Umatilla County would start team to address treatment
By Phil Wright

Staff Writer

Published on July 2, 2018 5:00PM

Umatilla County is stepping up to reduce the number of mentally ill people in the county jail.

Commissioner George Murdock said mental illness is a major concern nationwide and Umatilla County is no different.

“We have way too many people in jail suffering from mental illness,” he said.

To help take on the problem, the county board of commissioners is adopting the Stepping Up Initiative, a national program to get county officials to work with law enforcement, judges, district attorneys and treatment providers to divert people with mental illness from jails and into treatment.

The National Association of Counties, The Council of State Governments Justice Center and the American Psychiatric Association Foundation launched the initiative in May 2015. According to stepuptogether.org, the initiative’s website, 449 counties nationwide participate with 19 in Oregon, including Sherman, Gilliam and Union counties.

Murdock said the resolution to step into Stepping Up acknowledges the mental health situation the country faces:

•Two million people with serious mental illness end up in jails each year across the nation.

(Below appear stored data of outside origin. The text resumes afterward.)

/-- An event leads to a state that differs from `w` in the listed registers alone. -/
def Claims.LeadsTo (i : Instr) (s w : State) (l : List (Reg × W32)) : Prop :=
  ∃ rs, Leads i s { w with regs := rs } ∧
    ∀ q : Reg, decodeAddr q.addr = some q → cellGet rs q.addr q.reset = (l.lookup q).getD (w.reg q)
/-- A count in a field of a register, saturating (R317). -/
def Claims.counted (s : State) (r : Reg) (hi lo : Nat) : Reg × W32 :=
  (r, putBits (s.reg r) hi lo (min (2 ^ (hi + 1 - lo) - 1) (s.fld r hi lo + 1)))
/-- R319 to R321, R326: what a transfer at a port leaves. UART, and a write transfer of I2C or I3C, show no status byte; every other
transfer shows it and clears DROP; written bytes fill the receive buffer as far as it has room, and what finds none is counted apart; on a
read the bytes of the first reply are counted, on SPI from the start of each frame. A transfer that goes on adds its further bytes. -/
def Claims.TransfersShowTheStatus : Prop :=
  (∀ (s : State) (p : Port) (l : Lead),
    let spi : Prop := p = .a ∧ s.hostIf.strapA = .gnd
    let uart : Prop := p = .b ∧ s.hostIf.strapB = .gnd
    let ready := (s.firstReply p).isSome
    let fill (b : Bus) : Bus := { b with rx := min 8448 (b.rx + l.got), overrun := b.overrun + (b.rx + l.got - 8448) }
    (uart → s.lead p l = s.modBus p fun b => fill { b with first := if l.cont then b.first else some l.first }) ∧
    (¬ uart → l.cont = true → s.lead p l = s.modBus p fun b =>
      if b.first = some 0xa5 then fill b
      else if b.first = some 0 ∧ (if spi then b.rdy = true else ready = true) then { b with pos := b.pos + l.got } else b) ∧
    (¬ uart → l.cont = false →
      (¬ spi → l.first = 0xa5 → s.lead p l = s.modBus p fun b => fill { b with first := some 0xa5 }) ∧
      (spi ∨ l.first ≠ 0xa5 → s.lead p l = s.modBus p fun b =>
        let b : Bus := { b with drop := false, first := some l.first, rdy := ready, shown := some (s.statusByte p)
                                pos := if spi then 0 else b.pos }
        if l.first = 0xa5 then fill b else if l.first = 0 ∧ ready = true then { b with pos := b.pos + l.got } else b))) ∧
  ∀ (s : State) (p : Port),
    let x := s.statusByte p
    x.toNat / 32 = devCode s.proto.dev ∧ x.getLsbD 4 = (s.firstReply p).isSome ∧
      x.getLsbD 3 = decide ((s.bus p).rx + 4165 ≤ 8448) ∧ x.getLsbD 2 = s.line (portIx p) ∧
      x.getLsbD 1 = decide (s.proto.owner = some (.port p)) ∧ x.getLsbD 0 = (s.bus p).drop
/-- R330, where port B is a UART with HALF = 1: HB_DE rises once a reply is ready, the reply before it has gone and HB_RX has been idle for
TURN bit times, DE_LEAD bit times before the start bit, and falls DE_LAG bit times after the last stop bit; while it is high the port takes
nothing. In full duplex a reply leaves as it is ready (the DESIGN CHOICE of log entry 174 is how a reply's times are counted). -/
def Claims.HalfDuplexTurnsRound : Prop :=
  ∀ s : State, let half : Prop := s.hostIf.strapB = .gnd ∧ (s.reg .hostBUart).getLsbD 0 = true
    let bitTimes (n : Nat) : Nat := (n * 24576000 + s.hostIf.rate - 1) / s.hostIf.rate
    let rise (r : Reply) : Nat := max (max r.ready (s.hostIf.sentB.getD 0)) (s.hostIf.rxAt + bitTimes (s.fld .hostBUart 31 24))
    (half → ∀ r, s.txAt r = rise r + bitTimes (s.fld .hostBUart 19 16)) ∧
    (¬ half → s.deHigh = false ∧ ∀ r, s.txAt r = r.ready) ∧
    (half → (s.deHigh = true ↔ (∃ r, s.firstReply .b = some r ∧ rise r ≤ s.clk.frc) ∨
      ∃ t, s.hostIf.sentB = some t ∧ s.clk.frc < t + bitTimes (s.fld .hostBUart 23 20))) ∧
    (s.deHigh = true → s.portOpen .b = false ∧ Leads .uartBreak s s ∧ Leads .uartGapTimeout s s)
/-- Bytes have come on HB_RX (R330). -/
def Claims.heardNow (s : State) (p : Port) : State :=
  if p = .b ∧ s.hostIf.strapB = .gnd then { s with hostIf := { s.hostIf with rxAt := max s.hostIf.rxAt s.clk.frc } } else s
/-- The state after transfers that brought a packet which is dropped, with the buffer as `g` leaves it: DROP shows it, and a UART receiver
waits for an idle line (R289, R319, R320, R329). -/
def Claims.dropped (s : State) (p : Port) (g : Bus → Bus) : State :=
  let t := s.modBus p fun b => { g b with drop := true }
  { t with hostIf := { t.hostIf with resync := t.hostIf.resync || (decide (p = .b) && decide (s.hostIf.strapB = .gnd)) } }
/-- Transfers at a port that does not run: in EBB and HOLD an SPI frame shifts 0x00 out (R377), and nothing else happens. -/
def Claims.asleep (s : State) (p : Port) (ls : List Lead) : State :=
  if p = .a ∧ s.hostIf.strapA = .gnd ∧ (s.pwr.st = .ebb ∨ s.pwr.st = .hold) ∧ ls ≠ [] then s.modBus p fun b => { b with shown := some 0 } else s
/-- Packets that a receiver drops are counted by their cause, and show in DROP; a packet cut off inside is counted in PART; a reply whose
last byte has left frees its tag, lets the next follow, a WAIT enter and a bit rate take effect; an SPI frame cut short discards its reply,
counts it and frees its tag, where on I2C and I3C the reply resumes; where no reply waits, an SPI frame sends none, or a half-duplex port
has not started it, the transfers do no more than show the status byte; a port that does not run takes nothing (R289, R293, R318 to R321,
R323, R326, R328 to R330, R371, R377). The words of a QUEUE_READ reply are in QueuesAreRead. -/
def Obligations.PacketsAndRepliesLeave : Prop :=
  Claims.TransfersShowTheStatus ∧ Claims.HalfDuplexTurnsRound ∧
  ∀ (p : Port) (ls : List Lead) (n : Nat) (s : State),
    let t := s.transfers p ls
    let u := Claims.heardNow t p
    let less (b : Bus) : Bus := { b with rx := b.rx - n }
    let lose (b : Bus) : Bus := { b with rx := b.rx - (n - b.overrun), overrun := b.overrun - n }
    let spi : Prop := p = .a ∧ s.hostIf.strapA = .gnd
    (s.portLive p = false → ∀ k d, let z := Claims.asleep s p ls
      Leads (.packetDiscard p d ls n) s z ∧ Leads (.partialPacketDiscard p ls n) s z ∧
      Leads (.replySent p ls) s z ∧ Leads (.replyCut p k ls) s z) ∧
    (s.portLive p = true → s.portOpen p = false → ∀ d,
      Leads (.packetDiscard p d ls n) s s ∧ Leads (.partialPacketDiscard p ls n) s s) ∧
    (s.portLive p = true → s.portOpen p = true → t.writing p = true →
      (∀ k f,
        ((k = .badStart ∧ f = (15, 8)) ∨ (k = .badLength ∧ f = (15, 8)) ∨ (k = .badCrc ∧ f = (7, 0)) ∨
          (k = .inBoot ∧ f = (23, 16) ∧ s.proto.dev = .boot)) →
        Claims.LeadsTo (.packetDiscard p k ls n) s (Claims.dropped u p less) [Claims.counted s (.cmdErr (portIx p)) f.1 f.2]) ∧
      (0 < (t.bus p).overrun →
        Claims.LeadsTo (.packetDiscard p .bufferFull ls n) s (Claims.dropped u p lose) [Claims.counted s (.cmdErr (portIx p)) 31 24]) ∧
      ((t.bus p).overrun = 0 → Leads (.packetDiscard p .bufferFull ls n) s (u.modBus p less)) ∧
      (s.proto.dev ≠ .boot → Leads (.packetDiscard p .inBoot ls n) s (u.modBus p less)) ∧
      Claims.LeadsTo (.partialPacketDiscard p ls n) s (u.modBus p lose) [Claims.counted s (.hostStat (portIx p)) 15 8]) ∧
    (s.portLive p = true → s.portOpen p = true → t.writing p = false → ∀ k,
      Leads (.packetDiscard p k ls n) s t ∧ Leads (.partialPacketDiscard p ls n) s t) ∧
    (s.portLive p = true → s.firstReply p = none ∨ t.sending p = false ∨
      (p = .b ∧ s.half = true ∧ ∃ r, s.firstReply p = some r ∧ s.clk.frc < s.txAt r) → Leads (.replySent p ls) s t) ∧
    (s.portLive p = true → ¬ spi ∨ t.sending p = false → ∀ k, Leads (.replyCut p k ls) s t) ∧
    (s.portLive p = true → t.sending p = true →
      ∀ r pre post, s.proto.replies = pre ++ r :: post → (∀ x ∈ pre, x.src ≠ .port p) → r.src = .port p → r.q = none →
      let freed : Proto := { s.proto with replies := pre ++ post
                                          tags := if r.frees then s.proto.tags.filter fun x => x.1 ≠ r.tag else s.proto.tags }
      (spi → ∀ k, Claims.LeadsTo (.replyCut p k ls) s { t.modBus p (fun b => { b with pos := 0 }) with proto := freed }
        [Claims.counted s (.hostStat (portIx p)) 23 16]) ∧
      (p = .a ∨ s.half = false ∨ s.txAt r ≤ s.clk.frc →
        let mine (x : Port × Nat × Nat) : Bool := r.frees && decide (x.1 = p ∧ x.2.1 = r.tag)
        let v := t.modBus p fun b => { b with pos := 0, rdy := (pre ++ post).any fun x => decide (x.src = .port p) }
        Leads (.replySent p ls) s
          { v with
            hostIf := { v.hostIf with
              rate := ((s.hostIf.ratePend.filter mine).getLast?.map (·.2.2)).getD s.hostIf.rate
              ratePend := s.hostIf.ratePend.filter fun x => !mine x
              sentB := if p = .b then some s.clk.frc else s.hostIf.sentB }
            pwr := { s.pwr with waitReply := if r.status = .accepted ∧ s.pwr.waitReply = some (.port p, r.tag) then none else s.pwr.waitReply }
            proto := freed }))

•Jail populations have three to six times as many adults suffering from serious mental illness as the general population.

•Adults with mental illness who go to jail tend to have longer stays and a higher rate of re-offending than people without mental illness.

Sheriff Terry Rowan earlier this year sought $1 million from the Legislature to renovate the jail to accommodate inmates with mental health issues. The state did not fund the investment.

Under this new call to action, the county promises to take several steps to tackle the crisis, from setting up a team to address safe reduction in jail to tracking data on the mentally ill coming into jail, as well as identifying local and state policy and funding barriers to treatment and to sharing what it learns with other counties.

Rowan said he supports Stepping Up, but there may be a practical limit on its effectiveness.

“The only concern I have is resources available to the population to go to this,” he said. “That’s what we seem to have to battle against day in and day out.”

Much of what Stepping Up strives to achieve, he said, aligns with the goals of Oregon’s Justice Reinvestment Act, which provides state funding for local programs to reduce the prison population, hold offenders accountable, cut back on offenders committing new crimes and increasing the public safety. Rowan said more Oregon counties adopting the initiative could create a tipping point for state lawmakers to take notice and create a behavioral reinvestment program.

Murdock also advocates for that approach. The state in 2014 shut down the Blue Mountain Recovery Center, a psychiatric facility in Pendleton, but did not establish a new one. He said the Justice Reinvestment Act is a model that works well and it cost effective.

“If the state would make a companion mental health reinvestment initiative, I think that would make huge inroads for us,” he said.

The county commissioners vote on the Stepping Up Initiative when they meet Tuesday starting at 9 a.m. at the courthouse in Pendleton.